In the same perspective, the labour productivity quantile regression outcome (Table 8) indicates that ICT and the two dimensions of globalisation are all positively related to labour productivity for all four quantiles, but ICT is not statistically significant for the 80th quantile. This result indicates that ICT and globalisation generally affect labour productivity more than employment within the labour market. This is economically insightful since ICT capital flow can directly impact the job market through the creation of new jobs but will relatively take a slower pace to boost productivity.
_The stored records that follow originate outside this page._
-- ==== Sys2Proof/Certificates/Slice0/Obligations.lean ====
section
/-!
DEFINITION. The statements of this row. Each says under its name what a rule of spec/ says; the frames are those of
Sys2Proof/Safety.lean.
-/

open Sys2Proof Sys2Proof.Machine

/-! ### Scalar instructions -/

/-- 04 R79, the arithmetic members: results modulo 2^64, the high halves of the products, the division corners. -/
def Obligations.ScalarArithmeticResults : Prop :=
  ∀ (s : State) (d a b : Nat), s.NoPrefix →
    let x := s.me.rs a
    let y := s.me.rs b
    ScalarResult (.add d a b) s d (BitVec.ofNat 64 (x.toNat + y.toNat)) ∧
    ScalarResult (.sub d a b) s d (BitVec.ofInt 64 (x.toInt - y.toInt)) ∧
    ScalarResult (.mul d a b) s d (BitVec.ofNat 64 (x.toNat * y.toNat)) ∧
    ScalarResult (.mulh d a b) s d (BitVec.extractLsb' 64 64 (BitVec.ofInt 128 (x.toInt * y.toInt))) ∧
    ScalarResult (.mulhn d a b) s d (BitVec.extractLsb' 64 64 (BitVec.ofNat 128 (x.toNat * y.toNat))) ∧
    ScalarResult (.div d a b) s d
      (if y = 0 then BitVec.allOnes 64 else BitVec.ofInt 64 (Int.tdiv x.toInt y.toInt)) ∧
    ScalarResult (.divn d a b) s d
      (if y = 0 then BitVec.allOnes 64 else BitVec.ofNat 64 (x.toNat / y.toNat)) ∧
    ScalarResult (.rem d a b) s d (if y = 0 then x else BitVec.ofInt 64 (Int.tmod x.toInt y.toInt)) ∧
    ScalarResult (.remn d a b) s d (if y = 0 then x else BitVec.ofNat 64 (x.toNat % y.toNat))

/-- 04 R79, the logical, shift, rotate, minimum, maximum, compare and select members. -/
def Obligations.ScalarLogicShiftCompareResults : Prop :=
  ∀ (s : State) (d a b : Nat), s.NoPrefix →
    let x := s.me.rs a
    let y := s.me.rs b
    let sh := y.toNat % 64
    ScalarResult (.and d a b) s d (x &&& y) ∧ ScalarResult (.or d a b) s d (x ||| y) ∧
    ScalarResult (.xor d a b) s d (x ^^^ y) ∧ ScalarResult (.andn d a b) s d (x &&& ~~~y) ∧
    ScalarResult (.shl d a b) s d (BitVec.ofNat 64 (x.toNat * 2 ^ sh)) ∧
    ScalarResult (.shr d a b) s d (BitVec.ofNat 64 (x.toNat / 2 ^ sh)) ∧
    ScalarResult (.sar d a b) s d (BitVec.ofInt 64 (x.toInt / 2 ^ sh)) ∧
    ScalarResult (.rotl d a b) s d (x.rotateLeft sh) ∧
    ScalarResult (.min d a b) s d (if x.sle y then x else y) ∧
    ScalarResult (.max d a b) s d (if x.sle y then y else x) ∧
    ScalarResult (.minn d a b) s d (if x ≤ y then x else y) ∧
    ScalarResult (.maxn d a b) s d (if x ≤ y then y else x) ∧
    ScalarResult (.seq d a b) s d (if x = y then 1 else 0) ∧
    ScalarResult (.sne d a b) s d (if x = y then 0 else 1) ∧
    ScalarResult (.slt d a b) s d (if x.slt y then 1 else 0) ∧
    ScalarResult (.sltn d a b) s d (if x < y then 1 else 0) ∧
    ScalarResult (.sle d a b) s d (if x.sle y then 1 else 0) ∧
    ScalarResult (.slen d a b) s d (if x ≤ y then 1 else 0) ∧
    ScalarResult (.sel d a b) s d (if s.me.rs d ≠ 0 then x else y)

/-- 04 R79, the bit counts, SEXT, EXT and INS. -/
def Obligations.ScalarBitFieldResults : Prop :=
  ∀ (s : State) (d a b : Nat), s.NoPrefix →
    let x := s.me.rs a
    let y := s.me.rs b
    let p := y.toNat % 64
    let w := y.toNat / 2 ^ 8 % 64 + 1
    let m : Word := BitVec.ofNat 64 ((2 ^ w - 1) * 2 ^ p)
    (∃ k, k ≤ 64 ∧ (∀ i, 64 - k ≤ i → x.getLsbD i = false) ∧ (k < 64 → x.getLsbD (63 - k) = true) ∧
      ScalarResult (.clz d a) s d (BitVec.ofNat 64 k)) ∧
    (∃ k, k ≤ 64 ∧ (∀ i, i < k → x.getLsbD i = false) ∧ (k < 64 → x.getLsbD k = true) ∧
      ScalarResult (.ctz d a) s d (BitVec.ofNat 64 k)) ∧
    ScalarResult (.popc d a) s d (BitVec.ofNat 64 ((List.range 64).countP fun i => x.getLsbD i)) ∧
    ScalarResult (.sext d a b) s d ((x.setWidth (p + 1)).signExtend 64) ∧
    ScalarResult (.ext d a b) s d ((x >>> p) &&& BitVec.ofNat 64 (2 ^ w - 1)) ∧
    ScalarResult (.ins d a b) s d ((s.me.rs d &&& ~~~m) ||| ((x <<< p) &&& m))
Table 8 labour productivity regression for quantiles output

Conclusion and Policy

This study had as its objective to analyse the effect of ICTs development and globalisation on two dimensions of labour market outcomes (employment and labour productivity). A panel of 33 African economies was selected from the period 1990 to 2019. Cross-sectional dependence tests were employed to ascertain the presence of cross-sectional dependence. Due to cross-sectional dependence, second-generation tests for unit root and cointegration were employed. The estimation techniques chosen were the dynamic common correlation approach of Chudik and Pesaran (2015) and the quantile-on-quantile approach proposed by Powell (2015). The result indicates that both ICTs and globalisation play a significant role in the labour market outcome within Africa. The main practical implication from the study is that ICTs and globalisation can be consolidated in order to ameliorate employment stakes in Africa and equally boost productivity generally in Africa. Therefore, to enhance sustainable development goals such as decent jobs and growth, it is paramount for African countries to address concerns that are related to globalisation and investment in the ICT sector. Based on the outcomes and implications, this study recommends that African countries should encourage human capital formation so as to ease the penetration of ICTs in order to boost employment and labour productivity. In addition, African countries should intensify the use of ICTs by accelerating ICT education, good energy quality and reduction of connection costs. Also, we recommend the reduction of entrance barriers to the job market by giving better information of the labour market and professionalise training. Equally, globalisation should be enhanced through policies like reductions in tariff barriers and limited trade restrictions so as to enhance labour market outcomes.

There are some limitations and caveats to this study. Firstly, the study period was limited by data availability. Therefore, for robustness checks, future studies could extend the study period. Equally, for more specific country-level and sub-regional recommendations, future studies could consider country-specific scrutiny and sub-regional appraisal within the African context.